ラッセンの絵を初めて観て感動しました。

ラッセンは迫力ある表現で多くの人を惹きつけてきました。

それは技法が関係しているのでしょうか。

考えてみましょう。

まずは、こちらをご覧ください。

※お役立ち記事紹介…クリスチャン・ラッセンはいつから人気?調べてみた – ネタりか

■ラッセンの技法について、詳細は不明のまま。

クリスチャン・ラッセンは手厳しい評価で有名は批評家のあいだからも、素晴らしいというコメントを引き出させてしまうほどの迫力があります。

いまのところ、ラッセンが用いる技法について詳しくはわかっておらず、どこの関連サイトをみても記述されていません。

昔からあるエアブラシを使った技法には触れていますが、それは空の一部だと記述されている程度です。

■海1つ、バラ一輪に生涯を捧げられる理由。

作家の志向性を表現するとき、作風などという単語が使われますが、ラッセンの生み出す迫力も独特の作風だとすれば、それは技法の問題ではなく、アーティストが持っている海への強い探求心と憧れによるもの。

つまり、ラッセンと海との尽きない対話があのような迫力につながっているのだと考えられます。

たかがバラの花一輪なのに、それを生涯描きつづけた日本の有名な画家もいます。

■バラ一輪、なぜそれを貫き、尽きないファンがいるのかというと、その絵に作家本人の浮き出てくるような魂を感じ取ることができるからです。

絵画は究極のところ技法で評価が決まるものではありません。

魂を塗り込めていく戦い、鑑賞者へメッセージを伝えていく戦い、その挑戦の連続です。

ラッセンもそうであるに違いありません。

ラッセンは、海以外を題材にした別のものは描かないのですか?

ラッセンのように心の赴くまま目の前の海を描き続けてきた画家が、それ以外の題材をとることはあるのでしょうか。

考えてみましょう。

■幼いころから目にしてきた海がすべて。

クリスチャン・ラッセンはアメリカ合衆国の海沿いにある町メンドシノで生まれ、ハワイに移住しても海を自分の庭のようにして育ってきたという生い立ちがあります。

幼少期の環境がのちの作品のベースとなることはよくあることですが、ラッセンの場合もそれは例外ではありません。

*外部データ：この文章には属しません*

-- ==== Sys2Proof/Machine/Xe.lean ====
section
/-!
DEFINITION. The traverse engine (spec/11_ops_memory_engines.md R229-R241, R344; spec/06_ordering.md R124;
spec/18_translation_faults.md R321): job cards, their checks and promises, when a job begins, its transfers,
decompression and dictionaries, completion, cancel and suspension; and what arrives at a context or job: replies and
contributions (spec/04_pending_factors.md R85).
-/

namespace Sys2Proof.Machine

/-! ## The card (R230, R231) -/

/-- A field of word i of a card. -/
def Job.w (j : Job) (i hi lo : Nat) : Nat := wbits j.card i hi lo
/-- KIND. -/
def Job.kind (j : Job) : Nat := j.w 0 2 0
/-- E, the bytes of an element. -/
def Job.esize (j : Job) : Nat := 2 ^ j.w 0 10 8
/-- Whether the source is at a peer. -/
def Job.srcPeer (j : Job) : Bool := j.w 0 4 3 == 1
/-- Whether the destination is at a peer. -/
def Job.dstPeer (j : Job) : Bool := j.w 0 6 5 == 1
/-- PEER0. -/
def Job.peer0 (j : Job) : Nat := j.w 0 55 48
/-- SRC. -/
def Job.src (j : Job) : Nat := j.w 1 47 0
/-- DST. -/
def Job.dst (j : Job) : Nat := j.w 2 47 0
/-- COUNT of level l. -/
def Job.count (j : Job) (l : Nat) : Nat := j.w (4 + 2 * l) 31 0
/-- SSTRIDE of level l. -/
def Job.sstride (j : Job) (l : Nat) : Int := sint 32 (j.w (4 + 2 * l) 63 32)
/-- DSTRIDE of level l. -/
def Job.dstride (j : Job) (l : Nat) : Int := sint 32 (j.w (5 + 2 * l) 31 0)
/-- PCOEF of level l. -/
def Job.pcoef (j : Job) (l : Nat) : Int := sint 16 (j.w (5 + 2 * l) 47 32)
/-- The operation word. -/
def Job.opw (j : Job) : Word := j.card.getD 21 0
/-- The levels. -/
def levels : List Nat := upFrom 0 6
/-- The transfers of a card. -/
def Job.transfers (j : Job) : Nat := (levels.map j.count).foldl (· * ·) 1
/-- Ranges: base and length. -/
abbrev Span := Nat × Nat
/-- The read footprint. -/
def Job.readSpan (j : Job) : Span := (j.w 16 47 0, j.w 17 31 0)
/-- The claimed slot of a ring fill, in a core. -/
def Core.slotSpan (co : Core) (j : Job) : Span :=
  match j.ring with
  | some (b, i) => match co.ring b with
    | some r => (r.slotAddr i, r.slot)
    | none => (0, 0)
  | none => (0, 0)
/-- The write footprint: of a ring fill the slot it has claimed (R124, R230). -/
def Core.writeSpan (co : Core) (j : Job) : Span := if j.kind = 4 then co.slotSpan j else (j.w 18 47 0, j.w 19 31 0)

/-- The iteration of level l in transfer `idx` (R232): the innermost varies fastest. -/
def Job.iteration (j : Job) (idx l : Nat) : Nat :=
  idx / ((upFrom 0 l).map j.count).foldl (· * ·) 1 % j.count l

/-- A sum over the levels. -/
def Job.sum (j : Job) (idx : Nat) (f : Nat → Int) : Int := (levels.map fun l => j.iteration idx l * f l).foldl (· + ·) 0

/-- s of transfer `idx` (R232). -/
def Job.srcAt (j : Job) (idx : Nat) : Nat := ((j.src + j.sum idx j.sstride) % 2 ^ 48).toNat
/-- t of transfer `idx`. -/
def Job.dstAt (j : Job) (idx : Nat) : Nat := ((j.dst + j.sum idx j.dstride) % 2 ^ 48).toNat
/-- p of transfer `idx`. -/
def Job.peerAt (j : Job) (idx : Nat) : Nat := ((j.peer0 + j.sum idx j.pcoef) % 192).toNat

/-- The reduction of a KIND 2 job, without its operand (R231, R233): relaxed, package scope when local and domain scope when
peer. A handler's second operand is left open (log 32). -/
def Job.reduction (j : Job) : Atomic :=
  let o := j.opw
  let hv := bits o 11 11 == 1
  ⟨if hv then .hnd else .red, bits o 3 0, bits o 6 4, bits o 7 7 == 1, if j.dstPeer then 2 else 1, 0, bits o 16 12, 0,
    Config.reductionB⟩

/-! ## Words of a job (R236, R237, R321) -/

/-- The job word. -/
def Job.word (j : Job) : Word := Machine.word (j.num * 2 ^ 48 + j.promise % 2 ^ 48)

/-- The code of a state. -/
def JobState.code : JobState → Nat
  | .queued => 0 | .running => 1 | .complete => 2 | .failed => 3 | .suspended => 4 | .cancelled => 5

/-- The transfers of a job that have performed: every one below the first part, and those of the second. Those of a contribution do so
as it lands, however many of its elements have been read (R344; log 80). -/
def Job.performed (j : Job) : Nat × List Nat := if j.kind = 3 ∧ j.landed ≠ .yes then (0, []) else (j.n, j.ahead)

/-- The job state word. -/
def Job.stateWord (j : Job) : Word :=
  Machine.word (j.state.code * 2 ^ 56 + j.code * 2 ^ 48 + (j.performed.1 + j.performed.2.length) % 2 ^ 48)

/-- The cursor (R321). -/
def Job.cursor (j : Job) : Word :=
  let (n, ahead) := j.performed
  let mask := ((upFrom 0 16).filter fun m => ahead.contains (n + 1 + m)).foldl (fun v m => v + 2 ^ m) 0
  Machine.word (mask * 2 ^ 48 + n % 2 ^ 48)

/-! ## Checks at issue (R236) -/

/-- The lowest and highest destination offset of a card. -/
def Job.offsets (j : Job) : Int × Int :=
  let ends := levels.map fun l => ((j.count l : Int) - 1) * j.dstride l
  (j.dst + (ends.map (min 0)).foldl (· + ·) 0, j.dst + (ends.map (max 0)).foldl (· + ·) 0)

/-- BAD_SIZE. -/
def Job.badSize (j : Job) (slot : Option Nat) : Bool :=
  let t := bits j.opw 6 4
  j.w 0 10 8 == 7
    || (j.kind == 2 && t != 7 && typeSize t != j.esize)
    || (j.kind == 3 && (j.esize != 4 || 512 < j.transfers))
    || match slot with
      | some n => j.kind == 4 && j.transfers != 0 && (decide (j.offsets.1 < 0) || decide ((n : Int) - j.esize < j.offsets.2))
      | none => false

/-- BAD_ALIGN. -/
def Job.badAlign (j : Job) : Bool :=
  let al := min j.esize 16
  let off (v : Int) : Bool := v % al != 0
  let active := levels.filter fun l => 1 < j.count l
  j.dst % al != 0 || active.any (fun l => off (j.dstride l))
    || (j.kind != 1 && (j.src % al != 0 || active.any fun l => off (j.sstride l)))

/-- BAD_SPACE. -/
def Job.badSpace (j : Job) : Bool :=
  1 < j.w 0 4 3 || 1 < j.w 0 6 5 || (j.srcPeer && j.dstPeer) || (j.kind == 1 && j.srcPeer) || (j.kind == 4 && j.dstPeer)
    || (j.kind == 3 && levels.any fun l => j.pcoef l != 0) || 191 < j.peer0

/-- The ring that a card names for a context. -/
def Job.namedRing (j : Job) (x : Ctx) : Option Nat := if j.w 0 19 19 = 1 then x.cb.getD (j.w 0 23 20) none else none

/-- The barrier operand word. -/
def Job.bar (j : Job) : Word := Machine.word (j.w 20 31 0)

/-- The refusal code of a card, 0 where it is accepted. -/
def Job.refusal (j : Job) (c : Nat) (slot : Option Nat) (bound : Bool) : Nat :=
  let tcore := bits j.opw 47 40
  if 5 ≤ j.kind then 0x30
  else if j.badSize slot then 0x31
  else if j.badAlign then 0x32
  else if j.badSpace then 0x33
  else if j.kind = 4 ∧ !bound then 0x34
  else if j.kind = 2 ∧ !j.reduction.legal then 0x35
  else if j.kind = 3 ∧ (159 < tcore || (!j.dstPeer && !inPart (partOf c) tcore)) then 0x36
  else if j.w 0 18 18 = 1 ∧ (159 < barrierCore j.bar c || !inPart (partOf c) (barrierCore j.bar c)) then 0x37
  else 0

/-! ## The promise (R239) -/

/-- The uncontended figure of an address's class, an HBM line counting as absent; an address of no class has none. -/
def classCycles (c a : Nat) : Option Nat :=
  match windowOf a with
  | .vault => some (vaultCycles c (vaultCore a))
  | .hbm => some (hbmCycles false)
  | .host => some hostCycles
  | _ => none

/-- Lsrc, or none where the spec gives no figure. -/
def Job.lsrc (j : Job) (c : Nat) : Option Nat := if j.srcPeer then some 2500 else classCycles c j.src

/-- Ldst, or none where the spec gives no figure. -/
def Job.ldst (j : Job) (c : Nat) : Option Nat :=
  if j.kind = 3 then some (if j.dstPeer then 2524 else 24)
  else if j.dstPeer then some 2500
  else classCycles c (if j.kind = 4 then j.ringBase else j.dst)

/-- The promise of a job that issues in this cycle; a class without a figure counts a free value (log 33). -/
def Mach.promiseOf (m : Mach) (c : Nat) (j : Job) : Nat × Mach :=
  let s0 := (((m.core c).jobs.filter (·.live)).getLast?).elim (m.cycle + 16) fun q => max (m.cycle + 16) q.promise
  let b := ceilDiv (j.esize * j.transfers) (if j.kind = 1 then 16 else 64)
  match j.lsrc c, j.ldst c with
  | some a, some d => (s0 + a + d + b, m)
  | _, _ => (s0 + (Config.freeWord m.fresh).toNat, { m with fresh := m.fresh + 1 })

/-! ## xe.go (R236) -/

/-- The next JOB number from n on: not 0, and of no record that is kept. -/
def Core.freeJob (co : Core) : Nat → Nat → Nat
  | n, 0 => n
  | n, fuel + 1 => if n = 0 ∨ co.jobs.any (·.num == n) then co.freeJob ((n + 1) % 2 ^ 16) fuel else n

/-- A word reaches xe.res 16 cycles after issue. -/
def Mach.xeSay (m : Mach) (w : Word) : Mach :=
  let (tag, m) := m.newId
  (m.awaitResult .xe tag).post (m.cycle + 16) (.xeResWrite m.issue.core m.issue.ctx tag w)

/-- A job from a card, before it has a number. -/
def newJob (m : Mach) (card : List Word) (addr : Nat) : Job where
  num := 0
  ctx := m.issue.ctx
  uid := (m.me.unit.map (·.uid)).getD 0
  part := m.myPart
  priv := m.me.priv
  card := card
  cardAddr := addr
  state := .queued
  code := 0
  begun := false
  n := 0
  ahead := []
  issued := 0
  total := 0
  flights := []
  readyAt := m.cycle + 16
  gen := if wbits card 0 2 0 = 1 then some m.myCore.curDict else none
  ring := none
  ringBase := 0
  values := []
  landed := .no
  stream := []
  streamPos := 0
  nextBlock := wbits card 1 47 0
  mark := 0
  promise := 0
  stop := false
  fault := none

/-- xe.go (R236, R261). -/
def execXeGo (o : TOp) (s : State) : Out :=
  triggerW o s fun mem m t =>
    let c := m.issue.core
    let a := t.toNat
    if a % 64 ≠ 0 ∨ windowOf a ≠ .vault ∨ vaultCore a ≠ c ∨ vaultCore (a + 255) ≠ c then alignFault a
    else if 32 ≤ (m.myCore.jobs.filter (·.live)).length then .error (.block .xeQueue)
    else
      let card := (upFrom 0 32).map fun i => word (natLE ((upFrom (a + 8 * i) 8).map mem.read))
      let j := newJob m card a
      let ring := j.namedRing m.me
      let slot := (ring.bind m.myCore.ring).map (·.slot)
      let code := j.refusal c slot ring.isSome
      if code ≠ 0 then .ok (m.xeSay (word code))
      else
        let (n, m) := m.newId
        let j := { j with num := m.myCore.freeJob m.myCore.nextJob 400, total := j.transfers, ringBase := ring.getD 0, mark := n }
        let (p, m) := m.promiseOf c j
        let j := { j with promise := p }
        let m := m.onMyCore fun co => { co with jobs := co.jobs ++ [j], nextJob := (j.num + 1) % 2 ^ 16 }
        .ok (m.xeSay j.word)

/-- XE_RES_WRITE (R236, R334). -/
def execXeResWrite (core ctx tag : Nat) (value : Word) (s : State) : Out :=
  endEvent s (s.mach.onCtx core ctx (·.arrive .xe tag value))

/-- xe.stat (R237). -/
def execXeStat (o : TOp) (s : State) : Out :=
  triggerW o s fun _ m t =>
    .ok (m.xeSay (match m.myCore.jobs.find? (·.num == bits t 63 48) with
      | some j => j.stateWord
      | none => word (6 * 2 ^ 56)))

/-! ## Eligibility (R124, R229, R235) -/

/-- Whether two spans share a byte; an empty one shares none (R230). -/
def Span.meets (p q : Span) : Bool := p.2 != 0 && q.2 != 0 && p.1 < q.1 + q.2 && q.1 < p.1 + p.2

/-- Whether a segment of keys may lie in a span of addresses: exactly in a vault; in the HBM and host windows, which are
translated, whenever the span enters the window (log 34). -/
def segInSpan (p : Span) (g : Seg) : Bool :=
  if p.2 = 0 then false
  else if g.1 < hbmStart then Span.meets p g
  else if g.1 < hostStart then p.1 < hostStart && hbmStart < p.1 + p.2
  else hostStart < p.1 + p.2

/-- Whether every access of context k numbered up to `mark` that may touch one of the spans has performed. -/
def Mach.accessesDone (m : Mach) (c k mark : Nat) (spans : List Span) : Bool :=
  let x := m.ctx c k
  let co := m.core c
  let hit (g : Seg) : Bool := spans.any fun p => segInSpan p g
  let keys (l : List Nat) : Bool := l.any fun key => hit (key, 1)
  !((x.pend ++ x.buffer).any fun e => e.seq ≤ mark && keys e.keys)
    && !(x.loads.any fun l => l.tag ≤ mark && l.val.isNone && keys l.keys)
    && !(m.host.any fun q => q.core == c && q.ctx == k && q.seq ≤ mark && keys q.keys)
    && !(co.mx.any fun q => q.ctx == k && q.id ≤ mark && q.state != .writing && (q.segs ++ q.metaSegs).any hit)
    && !(co.tf.any fun q => q.ctx == k && q.id ≤ mark && (q.rows.any (·.any hit) || keys (q.side.map (·.1))))
    && !(m.sent.any fun r => r.peer == m.pkg && r.who.queue == some (c, k) && r.id ≤ mark
      && spans.any fun p => p.2 != 0 && Span.meets p (r.lo, r.size))

/-- Whether no earlier job or dictionary load of a core stands against a read span and a write span. -/
def Core.clearBefore (co : Core) (mark : Nat) (r w : Span) : Bool :=
  !(co.jobs.any fun q => q.live && q.mark < mark
      && (Span.meets (co.writeSpan q) r || Span.meets q.readSpan w || Span.meets (co.writeSpan q) w))
    && !(co.dicts.any fun d => d.loading && d.mark < mark && Span.meets (d.lo, d.size) w)

/-- A job's spans as R124 checks them before it begins. -/
def Core.beginSpans (co : Core) (j : Job) : Span × Span := (j.readSpan, if j.kind = 4 then (0, 0) else co.writeSpan j)

/-- Whether a job that has not begun is eligible, banks apart. -/
def Mach.eligibleJob (m : Mach) (c : Nat) (j : Job) : Bool :=
  let co := m.core c
  let (r, w) := co.beginSpans j
  j.readyAt ≤ m.cycle && m.accessesDone c j.ctx j.mark [r, w] && co.clearBefore j.mark r w
    && !(j.gen.any fun g => (co.dicts.getD g .empty).loading)
    && (j.kind != 4 || (match co.ring j.ringBase with
        | some q => q.slotState q.head == .free
        | none => false)
      && !(co.jobs.any fun q => q.live && !q.begun && q.kind == 4 && q.ringBase == j.ringBase && q.mark < j.mark)
      && !(co.ctxs.any fun x => match x.ticket with
        | some (w, _) => x.status != .free && w == .ringFree j.ringBase
        | none => false))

ただし彼は海に特別な思い入れがあるにしても、他の世界を排除するような海に固執した作家ではありません。

■余興の世界であれば裸婦も風景画も。

ラッセンが生み出す作品の大半は海を題材にしていますが、ときには余興のようにして裸婦スケッチを描いたり、海以外の風景を描いたりもします。

作品として世に出ることはありませんが希少性としては非常に高いものです。

長崎でラッセンの画業40周年を記念した原画展が開催されますが、いまのところ海以外の作品が出展されるといったニュースは入っていません。

ファンとしてはとても残念なことですが。

■ラッセンに限らず、名作を生み出す画家には自分の持ちネタというのがあります。

多くはそこで才能を発揮し評価されつづけます。

作家の死後、アトリエからそれまで目にしたことのないジャンルの下書きの絵が発見されるということは良くあります。

しかし生前はそうした作品は画商に評価してもらえず、批評家の厳しい言葉にさらされてお蔵入りします。

いまのところラッセン=海でしかないようです。